Starting at the back

The very first kit to build is the empennage (that’s the tail end of the plane) and straight away I was thrown into learning new skills. It’s all very well having read the book, watched the you-tube tutorials, and owning a bunch of shiny new tools, but its al the more daunting when you start to get to work building on your own plane. After all this thing is going to take you several thousand feet above terra firma, and so it needs to be build right and the Kiwi mentality of “it’ll be right’ just doesn’t cut it in the world of aviation, where safety is everything.

The first thing you get to build is this :-

They might look like a couple of small parts to you, but it involved separating, deburring, priming, and then assembling with my first ever solid rivets, so felt like a minor accomplishment and milestone to actually build my first airplane part.
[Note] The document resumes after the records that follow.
-- ==== Sys2Proof/Machine/Vector.lean ====
section
/-!
DEFINITION. Vector-class instructions (07_vector_instructions.md, R170 to R201).
-/
namespace Sys2Proof.Machine

/-! ### Arithmetic (R177, R178) -/

/-- A two-source element operation under MOD (R177). -/
def State.vbin (s : State) (x : VArgs) (ty : Option ETy) (d a b : BitVec 8) (f : ETy → Nat → Nat → Nat) : Out :=
  let t := ty.getD (.int false 32)
  s.blockOp x ty.isSome d.toNat [(a.toNat, 0, bitAt x.fe 0), (b.toNat, 1, bitAt x.fe 1)] [] fun vals l =>
    some (lift2 t.width (f t) (val vals 0 l) (val vals 1 l))

/-- A sum or difference delivered to the element (R172, R177). -/
def addElem (x : VArgs) (sub : Bool) : ETy → Nat → Nat → Nat
  | .flt f, a, b =>
    let v := f.modded x.modB b
    f.deliver x.rnd x.sat ((f.modded x.modA a).add x.rnd (if sub then v.neg else v))
  | .int g n, a, b =>
    let v := valueOf g n b
    deliverInt x.sat g n (valueOf g n a + if sub then -v else v)

/-- The smaller or larger of two elements (R178). -/
def pickElem (hi : Bool) : ETy → Nat → Nat → Nat
  | .flt f, a, b => if hi then f.max a b else f.min a b
  | .int g n, a, b =>
    if (if hi then decide (valueOf g n b ≤ valueOf g n a) else decide (valueOf g n a ≤ valueOf g n b)) then a else b

/-- MOD on the bits of the two operands of a minimum or maximum. -/
def pickMod (x : VArgs) (hi : Bool) : ETy → Nat → Nat → Nat
  | .flt f, a, b => pickElem hi (.flt f) (f.modBits x.modA a) (f.modBits x.modB b)
  | .int g n, a, b => pickElem hi (.int g n) a b

/-- The addend or bound of a three-source form: C in the long form; D, under policy 0, in the compact form (R177). -/
def VArgs.third (x : VArgs) (d : BitVec 8) : Nat × Nat × Bool := match x.c with
  | some c => (c, 2, bitAt x.fe 2)
  | none => (d.toNat, 2, false)

/-- A three-source element operation (R177). -/
def State.vtri (s : State) (x : VArgs) (ty : Option ETy) (d a b : BitVec 8) (f : ETy → Nat → Nat → Nat → Nat) : Out :=
  let t := ty.getD (.int false 32)
  s.blockOp x ty.isSome d.toNat [(a.toNat, 0, bitAt x.fe 0), (b.toNat, 1, bitAt x.fe 1), x.third d] [] fun vals l =>
    some (lift3 t.width (f t) (val vals 0 l) (val vals 1 l) (val vals 2 l))

def State.vaddOp (s : State) (x : VArgs) (d a b : BitVec 8) : Out :=
  s.vbin x (typeFor 3 typesFI x.type) d a b (addElem x false)

def State.vsubOp (s : State) (x : VArgs) (d a b : BitVec 8) : Out :=
  s.vbin x (typeFor 3 typesFI x.type) d a b (addElem x true)
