-- ==== Sys2Proof/Machine/Dispatch.lean ====
section
/-!
DEFINITION. The dispatch: one arm per instruction, each one call of its meaning.
-/
namespace Sys2Proof.Machine
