-- ==== Sys2Proof/Machine/Pipe.lean ====
section
/-!
DEFINITION. The vector pipes (R49, R51, R61, R344): whether a wave's next issue goes on, which wave of a pipe issues, and what a turn of a wave
is.
-/
namespace Sys2Proof.Machine

/-- Run the instruction of a turn; a party that has none does nothing. -/
def runTurn (i : Option Instr) (s : State) : Out :=
  match i with
  | some i => exec i s
  | none => .next s

/-- What comes of the next issue of the wave whose turn it is; one that stands behind a parked atomic waits (R465). -/
noncomputable def State.attempt (s : State) : Out :=
  if s.behindAtomic s.cur then .next s.block else exec s.waveInstr s

/-- Wave `k` has gone on: it has issued, or has begun to wait inside its instruction. -/
def State.wentOn (s t : State) (k : Nat) : Bool := !(t.waveAt k).held || (t.waveAt k).waiting != (s.waveAt k).waiting

/-- Wave `k` has nothing to do before its next issue, and that would go on. -/
noncomputable def State.canGo (s : State) (k : Nat) : Bool :=
  let s := s.turnOf .wave k
  s.wave.status == .live && s.waveEvent.isNone && match s.attempt with
    | .next t => s.wentOn t k
    | _ => true

/-- Wave `k` is ready to issue (R51). -/
noncomputable def State.isReady (s : State) (k : Nat) : Bool := (s.waveAt k).phase == .issue && s.canGo k

/-! ### Round robin (R51) -/

/-- A wave's pipe, counting pipes over the package, and its position there (R20, R21). -/
def Wave.pipe (w : Wave) : Nat := 4 * w.core + field w.waveid.toNat 3 2
def Wave.pos (w : Wave) : Nat := field w.waveid.toNat 1 0

/-- The other waves of a wave's pipe that run. -/
def State.pipeMates (s : State) (k : Nat) : List (Nat × Wave) :=
  s.waves.filter fun w => w.1 != k && w.2.status == .live && w.2.pipe == (s.waveAt k).pipe

/-- A wave stands inside a clause that it has started, and was not held at its last turn. -/
def Wave.midClause (w : Wave) : Bool := w.status == .live && w.phase == .issue && w.idx != 0 && !w.held

/-- How far a position lies behind position `last`, going round. -/
def behindPos (last pos : Nat) : Nat := (pos + 15 - last) % 4

/-- Wave `k`, which is ready, has its pipe: it is inside the clause it started; or the pipe's last wave is not inside its own, and no ready wave
comes before `k` going round from there. -/
noncomputable def State.hasPipe (s : State) (k : Nat) : Bool :=
  let w := s.waveAt k
  let last := s.rr.get 3 w.pipe
  let mates := s.pipeMates k
  mates.isEmpty || (w.pos == last && w.midClause) ||
    (!mates.any (fun m => m.2.pos == last && m.2.midClause) &&
      mates.all fun m => !(decide (behindPos last m.2.pos < behindPos last w.pos) && s.isReady m.1))

/-- The wave whose turn it is has issued: its pipe goes round from it, and what walks returned to it has been used. -/
def State.issued (s t : State) : State :=
  { t.forget (waveWaiter s.cur) with rr := t.rr.set s.wave.pipe s.wave.pos }

/-- The wave's next issue came to `t`: it goes on, or its pipe belongs to another wave, which leaves everything as it is; or it is held, and
traps once it has been blocked for its stall limit (R49). -/
noncomputable def State.issueTo (s t : State) : Out :=
  if !s.wentOn t s.cur then (if s.stalled s.cur then exec .watchdogStall s else .next t)
  else if s.wave.phase = .wait then .next t
  else if s.hasPipe s.cur then .next (s.issued t)
  else .next (s.modWave fun w => { w with blockedAt := none, held := false })

/-- A turn of the wave whose turn it is. -/
noncomputable def State.waveTurn (s : State) : Out :=
  if s.wave.status ≠ .live then .next s
  else match s.waveEvent with
    | some e => exec e s
    | none => match s.attempt with
      | .next t => s.issueTo t
      | o => o

/-- A turn of the sequencer whose turn it is. -/
noncomputable def State.seqTurn (s : State) : Out :=
  match runTurn s.seqInstr s with
  | .next t => .next (s.seqUsed t s.seq)
  | o => o

/-- Waves that were blocked and are ready now are blocked no longer: the cycles until they are chosen do not count (R49). -/
noncomputable def State.unblock (s : State) : State :=
  { s with waves := s.waves.update fun k (w : Wave) => if w.blockedAt.isSome && s.canGo k then { w with blockedAt := none } else w }

/-! ### What memory, the host and the device's environment do -/

/-- A TLB takes a translation that the L2 TLB of its die holds (R239). -/
def State.tlbFill (s : State) (i unit : Nat) : State := match s.tlb[i]? with
  | some e => if e.unit == tlbL2 (tlbDie unit) && unit != e.unit then s.tlbPut { e with unit := unit } else s
  | none => s

/-- A line of memory begins to fail, by an uncorrectable error or as poison (R267). -/
def State.lineFail (s : State) (line : Nat) (code : Code) : State :=
  if code = Code.uncorr ∨ code = Code.poison then { s with bad := s.bad.set line code } else s

/-- A line of a vault begins to fail (R267). -/
def State.vaultFail (s : State) (gang line : Nat) : State :=
  if s.badVault.contains (gang, line) then s else { s with badVault := s.badVault ++ [(gang, line)] }

/-- The host masks an MSI-X vector (R498). -/
def State.maskVector (s : State) (vec : Nat) : State :=
  if vec < 66 && !s.msixMask.contains vec then { s with msixMask := s.msixMask ++ [vec] } else s

end Sys2Proof.Machine
end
From then on it was onto building the other parts that make up the vertical stabilizer (that’s the tail fin thing that sticks up at the back)- repeating my new found skills and also adding to my CV the art of fluting, countersinking, dimpling, and what will become 2nd nature as the build progresses of clecoing, final drilling, de-clecoing, deburring, priming, re-clecoing, and then riveting parts together. The weekend and a few evenings later I had my first real part that looked like it actually belonged on a plane! The instructions are (almost) idiot proof and make a lot sense to the first time builder, though I did find myself reading, and re-reading everything in the section just to be 100% sure of what I was supposed to be doing (that goes against my normal mentality of only reaching for a manual as a last resort). But in the end it turned out pretty good!